Il terzo difetto congenito del RdC riguarda l’inserimento lavorativo. Le esperienze internazionali segnalano che le difficoltà non provengono solo dall’offerta (scarse competenze e capacità dei disoccupati) ma anche da quello della domanda (disponibilità di posti e richieste da parte delle imprese). Le politiche attive — quelle affidate ai centri per l’impiego e ai famosi navigator — hanno un’elevata probabilità di fallire nei contesti privi di opportunità d’impiego. Nella maggior parte dei casi, gli «avviabili» rischiano di trasformarsi da poveri in cerca di lavoro a lavoratori poveri e precari. Per contrastare questa spirale, molti Paesi hanno agito in due direzioni. Innanzitutto introducendo incentivi selettivi alle assunzioni, per abbassare il costo del lavoro. In secondo luogo, hanno erogato sussidi pubblici alle basse retribuzioni. Il provvedimento istitutivo del RdC prevede alcuni passi almeno nella prima direzione. È urgente intensificare gli sforzi, sennò è ben difficile che i Patti di Servizio e quelli di Lavoro possano produrre risultati. E in particolare nel Mezzogiorno il RdC finirà per degenerare in un sussidio a perdere, bersaglio di quelle pratiche di cattura clientelare e di corruzione che sono state una costante storica del nostro welfare.

Sul Reddito di Cittadinanza si è aperto da qualche tempo uno sterile confronto fra attaccanti e difensori l’un contro l’altro armati. La cultura politica italiana è ben poco attrezzata per ragionare in modo empirico e pacato sulle politiche pubbliche. In questo caso, sarebbe bene però cambiare registro. La povertà è un problema serio e reale, soprattutto se colpisce i bambini: la civiltà di un Paese si misura anche in base alla capacità di occuparsi dei suoi cittadini più vulnerabili.

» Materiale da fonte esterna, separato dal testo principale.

-- ==== Sys2Proof/Tests/Slice0.lean ====
section
/-! SUPPORT. Tests: decoding of written-out words, one step of each instruction (the vectors of 95_test_vectors.md and the
examples of the rules), the host's transactions, and witnesses for the statements' hypotheses. -/

namespace Sys2Proof.Tests

open Sys2Proof Sys2Proof.Machine

/-! ### Helpers -/

/-- The state after the step that runs a word at pc. -/
def stepped (w : Nat) (s : State) : Option State :=
  match step (s.withFetchWord 16 w) with
  | .next t => some t
  | _ => none

/-- The fault of the step that runs a word at pc. -/
def faulted (w : Nat) (s : State) : Option Fault :=
  match step (s.withFetchWord 16 w) with
  | .fault f => some f
  | _ => none

/-- A field of the state after the step that runs a word at pc. -/
def after {α : Type} (w : Nat) (s : State) (f : State → α) : Option α := (stepped w s).map f

/-- Reset with some registers set. -/
def regs (l : List (Reg × Byte)) : State := l.foldl (fun s p => s.setReg p.1 p.2) State.reset

/-- Reset with some keys held. -/
def held (l : List (Fin 16)) : State :=
  State.reset.setKeys (l.foldl (fun k j => k.set j.val true j.isLt) (Vector.replicate 16 false))

/-- A state with some cells on, as (row, column). -/
def lit (s : State) (l : List (Fin 32 × Fin 64)) : State :=
  s.setFb (l.foldl (fun fb c => fb.toggle c.1 c.2) s.fb)

/-- Reset with FX29_SOURCE_COMPAT. -/
def compat : State := State.resetWith { defaultParams with fx29SourceCompat := true }

/-! ### WellFormed refuses what has no encoding (R101) -/

theorem test_wellFormed_refuses_sys_0E0 : (Instr.sys 0x0E0).wellFormed = false := by decide
theorem test_wellFormed_refuses_sys_0EE : (Instr.sys 0x0EE).wellFormed = false := by decide
theorem test_wellFormed_accepts_sys_000 : (Instr.sys 0x000).wellFormed = true := by decide

/-! ### Decoding, written out bit by bit from the encodings of spec/opcode_table.json -/

theorem test_decode_control :
    decodeWord 0b0000000011101110 = .ok .ret ∧ decodeWord 0b0000000100100011 = .ok (.sys 0x123) ∧
    decodeWord 0b0001101010111100 = .ok (.jp 0xABC) ∧ decodeWord 0b0010101010111100 = .ok (.call 0xABC) ∧
    decodeWord 0b1011111111110001 = .ok (.jpV0 0xFF1) ∧
    decodeWord 0b0011001101000010 = .ok (.seVxByte 3 0x42) ∧
    decodeWord 0b0100001101000010 = .ok (.sneVxByte 3 0x42) ∧
    decodeWord 0b0101000100100000 = .ok (.seVxVy 1 2) ∧ decodeWord 0b1001000100100000 = .ok (.sneVxVy 1 2) := by
  decide

theorem test_decode_alu :
    decodeWord 0b0110101011111111 = .ok (.ldVxByte 0xA 0xFF) ∧
    decodeWord 0b0111000111111110 = .ok (.addVxByte 1 0xFE) ∧
    decodeWord 0b1000000100100000 = .ok (.ldVxVy 1 2) ∧ decodeWord 0b1000000100100001 = .ok (.or 1 2) ∧
    decodeWord 0b1000000100100010 = .ok (.and 1 2) ∧ decodeWord 0b1000000100100011 = .ok (.xor 1 2) ∧
    decodeWord 0b1000000100100100 = .ok (.addVxVy 1 2) ∧ decodeWord 0b1000000100100101 = .ok (.sub 1 2) ∧
    decodeWord 0b1000000100100110 = .ok (.shr 1 2) ∧ decodeWord 0b1000000100100111 = .ok (.subn 1 2) ∧
    decodeWord 0b1000000100101110 = .ok (.shl 1 2) ∧ decodeWord 0b1100001100001111 = .ok (.rnd 3 0x0F) := by
  decide

theorem test_decode_index_memory :
    decodeWord 0b1010001100000001 = .ok (.ldI 0x301) ∧ decodeWord 0b1111001000011110 = .ok (.addIVx 2) ∧
    decodeWord 0b1111001000101001 = .ok (.ldFVx 2) ∧ decodeWord 0b1111001000110011 = .ok (.ldBVx 2) ∧
    decodeWord 0b1111001001010101 = .ok (.ldMemVx 2) ∧ decodeWord 0b1111001001100101 = .ok (.ldVxMem 2) := by
  decide

theorem test_decode_display :
    decodeWord 0b0000000011100000 = .ok .cls ∧ decodeWord 0b1101000100101111 = .ok (.drw 1 2 0xF) := by decide

theorem test_decode_keys_timers :
    decodeWord 0b1110001010011110 = .ok (.skp 2) ∧ decodeWord 0b1110001010100001 = .ok (.sknp 2) ∧
    decodeWord 0b1111001100000111 = .ok (.ldVxDt 3) ∧ decodeWord 0b1111111100001010 = .ok (.ldVxK 0xF) ∧
    decodeWord 0b1111000000010101 = .ok (.ldDtVx 0) ∧ decodeWord 0b1111000100011000 = .ok (.ldStVx 1) := by
  decide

Per evitare la palude delle recriminazioni e dell’inazione, è il governo che deve dare presto un segnale. Il provvedimento istitutivo prevede un Rapporto annuale sull’attuazione del RdC. Lo aspettiamo e ci aspettiamo che sia uno studio serio e valutativo, non una semplice collezione di tabelle. Se il Conte 2 vuole essere un Governo di legislatura, il Reddito di Cittadinanza deve restare ai primi posti dell’agenda: non per «abolire la povertà», ma per contrastarla nel modo più efficace.

 

Questo articolo è stato pubblicato sul Corriere della Sera il 28 dicembre 2019 ed è stato qui riprodotto previo consenso dell’autore.